Wasserbrueck (Francillian: literally translated Water-bridge) was the largest canton of the Federal Republic of Francisville. Its territory was situated in the Scottish Highlands as an enclave of the w:United Kingdom. The capital of Wasserbrueck was Kirkburgh which also served as the de facto capital of Francisville. Wasserbrueck was dissolved along with the Federal Republic in November 2014.
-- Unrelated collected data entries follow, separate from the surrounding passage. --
/-- No claim anywhere: every list is in order. -/
theorem listsOk_ringed : ListsOk ringed := fun z => by
  have h : ringed.lists[z] = [] := by revert z; decide
  rw [h]
  exact ⟨by decide, .nil, .nil⟩
theorem stays_ringed : Stays ringed q0.cls allSet 23 := ⟨by decide, by decide, by decide⟩
theorem witness_ZoneSetPlaces :
    Admitted (withCmd ringed q0 (.zoneSet allSet false)) q0 (.zoneSet allSet false) 1 ∧
    templateInUse ringed.work ringed.work.orig[q0.cls].preset = some Config.defTemplate0 ∧
    ListsOk ringed ∧ Stays ringed q0.cls allSet 23 ∧ ringed.lists[(23 : Fin 24)].length < 6 ∧
    (∀ d ∈ ringed.lists[(23 : Fin 24)], d.owner ≠ .command q0.cls) ∧ ¬Stays ringed q0.cls 0#24 0 :=
  ⟨⟨rfl, by decide, by decide⟩, by decide, listsOk_ringed, stays_ringed, by decide, by decide,
    fun h => absurd h.named (by decide)⟩
/-- The preset template not in use; and an alarm claim of the OVERFLOW owner at the built priority, to
which a yielding command gives way. -/
theorem witness_ZoneSetPlaces_other :
    let s := { ringed with work := { Config.factory with
      templ := Vector.replicate 32 Config.defTemplate } }
    let t := { ringed with lists := ringed.lists.set 0 [overflowClaim ringed] }
    Admitted (withCmd s q0 (.zoneSet allSet true)) q0 (.zoneSet allSet true) 1 ∧
    templateInUse s.work s.work.orig[q0.cls].preset = none ∧
    ∃ d ∈ t.lists[(0 : Fin 24)], d.owner ≠ .command q0.cls ∧ Config.defTemplate0.prio ≤ d.prio :=
  ⟨⟨rfl, by decide, by decide⟩, by decide, overflowClaim ringed, by decide, by decide, by decide⟩
/-- A claim of a cause at a priority. -/
def causeClaim (dz prio : Nat) : Claim :=
  { owner := .cause dz, source := .tone 0, fallback := none, prio := prio, atten := 0
    stage := some .alert, placed := dz }
/-- Zone 0 with a list of claims. -/
def listed (l : List Claim) : State := { ringed with lists := ringed.lists.set 0 l }
theorem listsOk_listed {l : List Claim} (h : ListOk l) : ListsOk (listed l) := fun z => by
  by_cases hz : z = 0
  · subst hz
    simpa [listed] using h
  · have e : (listed l).lists[z] = ringed.lists[z] := by
      have : (0 : Nat) ≠ z.val := fun h => hz (Fin.ext h.symm)
      simp [listed, Vector.getElem_set_ne _ _ this]
    rw [e]
    exact listsOk_ringed z
/-- Full lists whose last claim stands at 11 and at 12, the priority of the built claim; and a COMMAND claim
of the class at priority 12 and at 11. -/
def six (prio : Nat) : List Claim := (List.range 6).map fun i => causeClaim (10 + i) prio
def ours (prio : Nat) : Claim :=
  { owner := .command 0, source := .none, fallback := none, prio := prio, atten := 3, stage := none
    placed := 9 }
theorem witness_ZoneSetPlaces_full :
    let s := listed (six 11)
    let t := listed (six 12)
    Admitted (withCmd s q0 (.zoneSet allSet true)) q0 (.zoneSet allSet true) 1 ∧ ListsOk s ∧
    Admitted (withCmd t q0 (.zoneSet allSet false)) q0 (.zoneSet allSet false) 1 ∧ ListsOk t ∧
    (six 11).length = 6 ∧ (six 11).getLast? = some (causeClaim 15 11) ∧
    (∀ d ∈ six 11, d.prio < Config.defTemplate0.prio) ∧
    (six 12).getLast? = some (causeClaim 15 12) ∧ Config.defTemplate0.prio ≤ (causeClaim 15 12).prio :=
  ⟨⟨rfl, by decide, by decide⟩,
    listsOk_listed ⟨by decide, by simp [six, List.range, List.range.loop, Before, causeClaim],
      by simp [six, List.range, List.range.loop, causeClaim]⟩,
    ⟨rfl, by decide, by decide⟩,
    listsOk_listed ⟨by decide, by simp [six, List.range, List.range.loop, Before, causeClaim],
      by simp [six, List.range, List.range.loop, causeClaim]⟩,
    by decide, by decide, by decide, by decide, by decide⟩
theorem witness_ZoneSetPlaces_replaced :
    let s (p : Nat) := listed [causeClaim 1 13, ours p]
    Admitted (withCmd (s 12) q0 (.zoneSet allSet false)) q0 (.zoneSet allSet false) 1 ∧
    ListsOk (s 12) ∧ ListsOk (s 11) ∧ ours 12 ∈ (s 12).lists[(0 : Fin 24)] ∧
    (ours 12).owner = .command q0.cls ∧ Config.defTemplate0.prio = (ours 12).prio ∧
    Config.defTemplate0.prio ≠ (ours 11).prio ∧ Stays (s 12) q0.cls allSet 0 :=
  ⟨⟨rfl, by decide, by decide⟩,
    listsOk_listed ⟨by decide, by simp [Before, causeClaim, ours], by simp [causeClaim, ours]⟩,
    listsOk_listed ⟨by decide, by simp [Before, causeClaim, ours], by simp [causeClaim, ours]⟩,
    by decide, rfl, rfl, by decide, ⟨by decide, by decide, by decide⟩⟩
/-- A zone with room that is refilled by the record of detection zone 3 and by the OVERFLOW claim. -/
theorem witness_ZonesCleared_refill :
    let s := { withRecs ringed [rec1 3 true none] with
      work := oneEffect, overflow := true, lists := ringed.lists.set 0 [ours 12] }
    RecordsOk s ∧ Stays s q0.cls allSet 0 ∧ s.acts.length + s.lists[(0 : Fin 24)].length ≤ 6 ∧
    (∃ c ∈ s.lists[(0 : Fin 24)], c.owner = .command q0.cls) ∧
    (∀ d ∈ s.lists[(0 : Fin 24)], d.owner ≠ .cause 3 ∧ d.owner ≠ .overflow) ∧
    (mergeClaim s.work s.now (rec1 3 true none) 0).isSome = true ∧ s.overflow = true :=
  ⟨by simp [RecordsOk, withRecs, rec1, Config.actMax, Config.refMax],
    ⟨by decide, by decide, by decide⟩, by decide, ⟨ours 12, by decide, rfl⟩, by decide, by decide,
    rfl⟩
/-- Class 0 loses zone 0 and the ZONE and SILENCE permissions; class 5 loses its reach. -/
theorem witness_ZonesCleared_originator :
    let e : OrigEntry := { reach := 2#24, preset := 0, perms := Config.noGroups, outside := false }
    let s := { ringed with work := { Config.factory with
      orig := Config.factory.orig.set 5 Config.defOrigFull } }
    WriteTaken (withCmd s q3 (.tableWrite 6 0 (.originator e))) q3 6 0 (.originator e)
      (.originator e) ∧
    WriteTaken (withCmd s q3 (.tableWrite 6 5 (.originator e))) q3 6 5 (.originator e)
      (.originator e) ∧
    inSet s.work.orig[(0 : Fin 8)].reach 0 = true ∧ inSet e.reach 0 = false ∧ inSet e.reach 1 = true :=
  ⟨writeTaken_of rfl rfl (by decide), writeTaken_of rfl rfl (by decide), by decide, by decide,
    by decide⟩
theorem witness_ZonesClearedAndResounded :
    Admitted (withCmd ringed q0 (.zoneClear allSet)) q0 (.zoneClear allSet) 1 ∧
    Admitted (withCmd ringed q0 (.resound allSet)) q0 (.resound allSet) 1 ∧
    ringed.acts = [] ∧ ringed.overflow = false ∧ Stays ringed q0.cls allSet 23 :=
  ⟨⟨rfl, by decide, by decide⟩, ⟨rfl, by decide, by decide⟩, rfl, rfl, stays_ringed⟩
/-- A zone with a claim removed and one kept, and a record without a claim that refills it. -/
theorem witness_ZonesCleared_kept :
    let s := { withRecs ringed [rec1 3 true none] with
      work := oneEffect, lists := ringed.lists.set 0 [ours 12, { silenceClaim 1 0 with prio := 1 }] }
    let removed (c : Claim) : Bool := c.owner == .command 0
    RecordsOk s ∧ (∃ c ∈ s.lists[(0 : Fin 24)], removed c = true) ∧
    (∃ c ∈ s.lists[(0 : Fin 24)], removed c = false) ∧
    (∀ d ∈ s.lists[(0 : Fin 24)], d.owner = .cause 3 → removed d = true) ∧
    (mergeClaim s.work s.now (rec1 3 true none) 0).isSome = true := by
  refine ⟨by simp [RecordsOk, withRecs, rec1, Config.actMax, Config.refMax], by decide, by decide,
    by decide, by decide⟩
/-- Six claims below priority 13, and six at it. -/
theorem witness_SilencePlaces_full :
    let s := listed (six 12)
    let t := listed (six 13)
    Admitted (withCmd s q0 (.silence allSet)) q0 (.silence allSet) 1 ∧ Stays s q0.cls allSet 0 ∧
    (∀ d ∈ s.lists[(0 : Fin 24)], d.owner ≠ .silence q0.cls) ∧ s.lists[(0 : Fin 24)].length = 6 ∧
    s.lists[(0 : Fin 24)].getLast?.map (fun c => c.prio) = some 12 ∧
    t.lists[(0 : Fin 24)].getLast?.map (fun c => c.prio) = some 13 :=
  ⟨⟨rfl, by decide, by decide⟩, ⟨by decide, by decide, by decide⟩, by decide, by decide, by decide,
    by decide⟩
theorem witness_SilencePlaces_held :
    ListOk [silenceClaim q0.cls 0] ∧ (silenceClaim q0.cls 0).owner = .silence q0.cls ∧
    (silenceClaim q0.cls 0).prio = 13 := by
  refine ⟨?_, rfl, rfl⟩
  simp [ListOk, Config.claimMax]
theorem witness_SilencePlaces :
    Admitted (withCmd ringed q0 (.silence allSet)) q0 (.silence allSet) 1 ∧
    Stays ringed q0.cls allSet 23 ∧ ringed.lists[(23 : Fin 24)].length < 6 :=
  ⟨⟨rfl, by decide, by decide⟩, stays_ringed, by decide⟩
The early history of Wasserbrueck was shaped by its place in the Kingdom of Scotland and the subsequent history of the Kingdom of Great Britain. Pictish jewelry, dating from around 800AD, has been discovered in the territory surrounding Kirkburgh.[1] The area played host to the events surrounding the Jacobite rising of 1745, ending at nearby Culloden Moor. Prior to the Battle of Culloden, the local Baron Rose hosted both William, Duke of Cumberland and Charles Edward Stuart at his two different properties, justifying his impartial toleration of Jacobite troops under the demands of Highland hospitality.[2] Rapid changes occurred in the local area over the subsequent two centuries as a result of the gradual disappearance of Highland culture and rapid economic development. Research suggests that the proportion of Scottish Gaelic speakers living in the territory declined from 41.3% to 5.8% in the period between 1911 and 1961.[3]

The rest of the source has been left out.